Davey had stared at Deirdre as though he were trying to read in her face what his heart ached to know, and she had been waiting for him to read and know, waiting for the first sound of his voice with a tremulous expectancy. A moment more might have ended the year-long griefs and heartache between them. But Conal spoke, and Davey wheeled out of the kitchen.

Conal strode over to the table near which Davey bad been. He swung his leg over it, and watched Deirdre as she put cups and saucers, plates and knives on one end of it. She cut some bread and buttered it.

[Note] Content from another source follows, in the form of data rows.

-- ==== Sys2Proof/Machine/Dispatch.lean ====
section
/-! DEFINITION. One arm per constructor of `Instr`, each a direct call of that instruction's meaning. -/

namespace Sys2Proof.Machine

def exec (i : Instr) (s : State) : Host.Outcome State Fault Refusal :=
  match i with
  | .generateClock => Sys2Proof.Machine.execGenerateClock s
  | .write b => Sys2Proof.Machine.execWrite b s
  | .writeArray b0 b1 b2 b3 b4 => Sys2Proof.Machine.execWriteArray b0 b1 b2 b3 b4 s
  | .writeChar ch => Sys2Proof.Machine.execWriteChar ch s
  | .writeReg0 v => Sys2Proof.Machine.execWriteReg0 v s
  | .writeText c0 c1 c2 c3 => Sys2Proof.Machine.execWriteText c0 c1 c2 c3 s
  | .initFraming => Sys2Proof.Machine.execInitFraming s
  | .init => Sys2Proof.Machine.execInit s
  | .updateBrightness v => Sys2Proof.Machine.execUpdateBrightness v s
  | .updateText c0 c1 c2 c3 => Sys2Proof.Machine.execUpdateText c0 c1 c2 c3 s

end Sys2Proof.Machine
end

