-- ==== Sys2Proof/Tests/Slice0.lean ====
section
/-! SUPPORT. Tests of the model against the worked vectors of 95_test_vectors.md (V and P numbers), and for each statement
with hypotheses a witness that meets them all. -/

namespace Sys2Proof.Tests

open Sys2Proof Sys2Proof.Machine

/-- A block out of reset with `CFG_DELAY = 3`, `CFG_BRIGHT = 20` (the source's scenario A7), `CFG_ID = 0`. -/
def fresh : State := State.resetWith 3 20 0

/-- The same with the lines `(CE, DIN, CLK, RS)`. -/
def withLines (a b c d : Level) : State := { fresh with lines := ⟨a, b, c, d⟩ }

/-- The same with words at the port. -/
def withWords (ws : List CmdWord) (g : Grain) : State := { fresh with hostWords := ws, grain := g }

/-- A command in progress. -/
def inProgress (i : Instr) (k : Nat) : State := { fresh with seq := .busy i k }

/-- The outcome is a next state with the property. -/
def onNext (o : Host.Outcome State Fault Refusal) (p : State → Bool) : Bool :=
  match o with
  | .next t => p t
  | .fault _ => false
  | .refused _ => false

/-- The outcome is the refusal. -/
def refusedAs (o : Host.Outcome State Fault Refusal) (r : Refusal) : Bool :=
  match o with
  | .next _ => false
  | .fault _ => false
  | .refused q => q == r

/-! ### Well-formedness (R43) -/

/-- The check's ill-formed term: a primitive in a block that does not expose the primitives. -/
theorem test_hidden_primitive_is_ill_formed : Instr.wfWith false (.write 0xB0) = false := by decide

theorem test_public_operation_is_well_formed : Instr.wfWith false (.updateText 0 1 2 3) = true := by decide

theorem test_every_row_is_exposed : Instr.wf .generateClock = true ∧ Instr.wf .init = true := by decide

/-! ### Decoding: words written out bit by bit from R41 and R42 (opcode, p0, p1, p2, p3, p4) -/

theorem test_decode_generateClock :
    decode 0b00000001_00000000_00000000_00000000_00000000_00000000 = .instr .generateClock := by decide

theorem test_decode_write :
    decode 0b00000010_10110000_00000000_00000000_00000000_00000000 = .instr (.write 0b10110000) := by decide

theorem test_decode_writeArray :
    decode 0b00000011_00000001_00000010_00000100_00001000_10000000 =
      .instr (.writeArray 0b00000001 0b00000010 0b00000100 0b00001000 0b10000000) := by decide

theorem test_decode_writeChar :
    decode 0b00000100_01011000_00000000_00000000_00000000_00000000 = .instr (.writeChar 0b01011000) := by decide

theorem test_decode_writeReg0 :
    decode 0b00000101_01001111_00000000_00000000_00000000_00000000 = .instr (.writeReg0 0b01001111) := by decide

theorem test_decode_writeText :
    decode 0b00000110_01010100_01000101_01010011_01010100_00000000 =
      .instr (.writeText 0b01010100 0b01000101 0b01010011 0b01010100) := by decide

theorem test_decode_initFraming :
    decode 0b00000111_00000000_00000000_00000000_00000000_00000000 = .instr .initFraming := by decide

theorem test_decode_init :
    decode 0b00001000_00000000_00000000_00000000_00000000_00000000 = .instr .init := by decide

theorem test_decode_updateBrightness :
    decode 0b00001001_00010100_00000000_00000000_00000000_00000000 = .instr (.updateBrightness 20) := by decide

theorem test_decode_updateText :
    decode 0b00001010_01000001_01100010_00000000_00100000_00000000 =
      .instr (.updateText 0b01000001 0b01100010 0b00000000 0b00100000) := by decide

/-- V23: reserved words. -/
theorem test_decode_reserved :
    decode 0x000000000000 = .reserved (.opcode 0x00) ∧ decode 0x0B0000000000 = .reserved (.opcode 0x0B) ∧
    decode 0xFF0000000000 = .reserved (.opcode 0xFF) ∧ decode 0x010000000001 = .reserved (.padding 0x01) ∧
    decode 0x02B000000100 = .reserved (.padding 0x02) ∧ decode 0x045858000000 = .reserved (.padding 0x04) ∧
    decode 0x054F00000001 = .reserved (.padding 0x05) ∧ decode 0x065445535455 = .reserved (.padding 0x06) ∧
    decode 0x080F00000000 = .reserved (.padding 0x08) ∧ decode 0x091400000014 = .reserved (.padding 0x09) ∧
    decode 0x0A5445535421 = .reserved (.padding 0x0A) := by decide

/-- The opcode table's numbering: bit 0 is bit 0 of `cmd[47:0]`. -/
theorem test_decodeTableWord : decodeTableWord 48 0x02B000000000 = some (.write 0xB0) := by decide

theorem test_withFetchWord_runs :
    onNext (step (fresh.withFetchWord 48 0x010000000000)) (fun t => t.trace.length == 5) = true := by decide

/-! ### The operations -/

/-- V1, second row: from `(1, 1, 1, 0)`. -/
theorem test_generateClock_from_high :
    onNext (exec .generateClock (withLines .high .high .high .low))
      (fun t => t.lines == ⟨.high, .high, .low, .low⟩ && t.trace.length == 5) = true := by decide

/-- V1, first row: one rising edge. -/
theorem test_generateClock_sample :
    sampled (events 3 20 .generateClock) ⟨.high, .low, .low, .low⟩ = [⟨.high, .low, .low⟩] := by decide

/-- V2: the first twelve events of `WRITE 0xB0` (R52). -/
theorem test_write_first_events :
    onNext (exec (.write 0xB0) fresh) (fun t => t.trace.take 12 ==
      [.set .din, .clear .clk, .delay 3, .set .clk, .delay 3, .clear .clk,
       .clear .din, .clear .clk, .delay 3, .set .clk, .delay 3, .clear .clk]) = true := by decide +kernel

/-- V3: `WRITE 0x01` ends with `DIN` low although its last bit is 1; 49 events; `SR` is zero. -/
theorem test_write_last_bit :
    onNext (exec (.write 0x01) fresh)
      (fun t => t.lines == ⟨.unknown, .low, .low, .unknown⟩ && t.trace.length == 49 && t.sr == 0 &&
        t.trace.drop 42 == [.set .din, .clear .clk, .delay 3, .set .clk, .delay 3, .clear .clk, .clear .din]) = true := by
  decide +kernel

/-- V7: the first bit is bit 7 of the first byte, the last is bit 0 of the fifth. -/
theorem test_writeArray_bits :
    (sampled (events 3 20 (.writeArray 0x80 0 0 0 0x01)) idleBus).map (fun x => x.din) =
      [.high] ++ List.replicate 38 .low ++ [.high] := by decide +kernel

/-- V8: 40 `Set(DIN)` and 5 closing `Clear(DIN)`. -/
theorem test_writeArray_ones :
    onNext (exec (.writeArray 0xFF 0xFF 0xFF 0xFF 0xFF) fresh)
      (fun t => t.trace.count (.set .din) == 40 && t.trace.count (.clear .din) == 5) = true := by decide +kernel

/-- V12: the space has 45 `Clear(DIN)` and no `Set(DIN)`. -/
theorem test_writeChar_space :
    onNext (exec (.writeChar 0x20) fresh)
      (fun t => t.trace.count (.clear .din) == 45 && t.trace.count (.set .din) == 0) = true := by decide +kernel

/-- V10: 0x80 and ',' are unmapped; R28: MAPPED48 has 48 members. -/
theorem test_mapped48 :
    isMapped48 0x80 = false ∧ isMapped48 0x2C = false ∧ isMapped48 0x60 = false ∧
    ((List.range 256).filter fun n => isMapped48 (BitVec.ofNat 8 n)).length = 48 := by decide +kernel

/-- V4: `WRITE_REG0 0x4F` opens and closes as listed, with 58 events. -/
theorem test_writeReg0_frame_events :
    onNext (exec (.writeReg0 0x4F) fresh)
      (fun t => t.trace.take 4 == [.set .rs, .delay 3, .clear .ce, .delay 3] && t.trace.length == 58 &&
        t.trace.drop 52 == [.clear .din, .set .ce, .delay 3, .clear .clk, .delay 3, .clear .rs] &&
        t.lines == idleBus) = true := by decide +kernel

/-- V4: its one frame. -/
theorem test_writeReg0_frame :
    frames (events 3 20 (.writeReg0 0x4F)) Lines.unknown =
      [⟨some .registerSelect, [.low, .high, .low, .low, .high, .high, .high, .high]⟩] := by decide +kernel

/-- V15: four spaces: 989 events, no `Set(DIN)`, closed by `Clear(DIN)`. -/
theorem test_writeText_spaces :
    onNext (exec (.writeText 0x20 0x20 0x20 0x20) fresh)
      (fun t => t.trace.length == 989 && t.trace.count (.set .din) == 0 && t.lines == idleBus &&
        t.trace.drop 984 == [.set .ce, .delay 3, .clear .clk, .delay 3, .clear .din]) = true := by decide +kernel

/-- V19: from `(0, 1, 1, 1)` to `(1, 0, 0, 1)`. -/
theorem test_initFraming_lines :
    onNext (exec .initFraming (withLines .low .high .high .high))
      (fun t => t.lines == ⟨.high, .low, .low, .high⟩ && t.trace == [.set .ce, .clear .clk, .clear .din]) = true := by
  decide

/-- P1: 1050 events, 344 delays, idle bus state, `CFG_BRIGHT` not clamped in place. -/
theorem test_init_counts :
    onNext (exec .init fresh)
      (fun t => t.trace.length == 1050 && delayCount t.trace == 344 && t.lines == idleBus && t.cfgBright == 20) = true := by
  decide +kernel

/-- P1: the two frames. -/
theorem test_init_frames :
    frames (events 3 20 .init) Lines.unknown =
      [⟨some .normal, List.replicate 160 .low⟩,
       ⟨some .registerSelect, [.low, .high, .low, .low, .high, .high, .high, .high]⟩] := by decide +kernel

/-- V17: the clamp at its edges. -/
theorem test_clamp_edges :
    clamp 0 = 0 ∧ clamp 15 = 15 ∧ clamp 16 = 15 ∧ clamp 20 = 15 ∧ clamp 255 = 15 ∧ brightnessByte 7 = 0x47 ∧
    brightnessByte 20 = 0x4F := by decide

/-- V18: `UPDATE_BRIGHTNESS 200` sends 0x4F and leaves `CFG_BRIGHT`. -/
theorem test_updateBrightness_clamps :
    onNext (exec (.updateBrightness 200) fresh)
      (fun t => frames t.trace Lines.unknown ==
          [⟨some .registerSelect, [.low, .high, .low, .low, .high, .high, .high, .high]⟩] && t.cfgBright == 20) = true := by
  decide +kernel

There was a light in her eyes, a colour in her cheeks. She had watched Davey go with a little gesture of impatience, a fluttering sigh. Conal saw that. She turned to him gaily, poured out tea for him, chattering, but avoided his eyes. He watched her with a smouldering suspicion.

Suddenly he leant forward and caught her hand. His swart, leathern face swung towards her; the brilliant, hawk eyes of Conal, the Fighter, leapt into hers.

"You're to marry me, Deirdre," he said, his voice hoarse and throbbing in his throat.

She shrank from him with a little breathless exclamation.

"Don't do that," he cried passionately. "Don't look at me like that, Deirdre."

"Conal!" she gasped.

In his eyes rose the appeal of dumb, unfathomable, devouring tenderness.

"Say you'll love me ... say you will, Deirdre," he begged.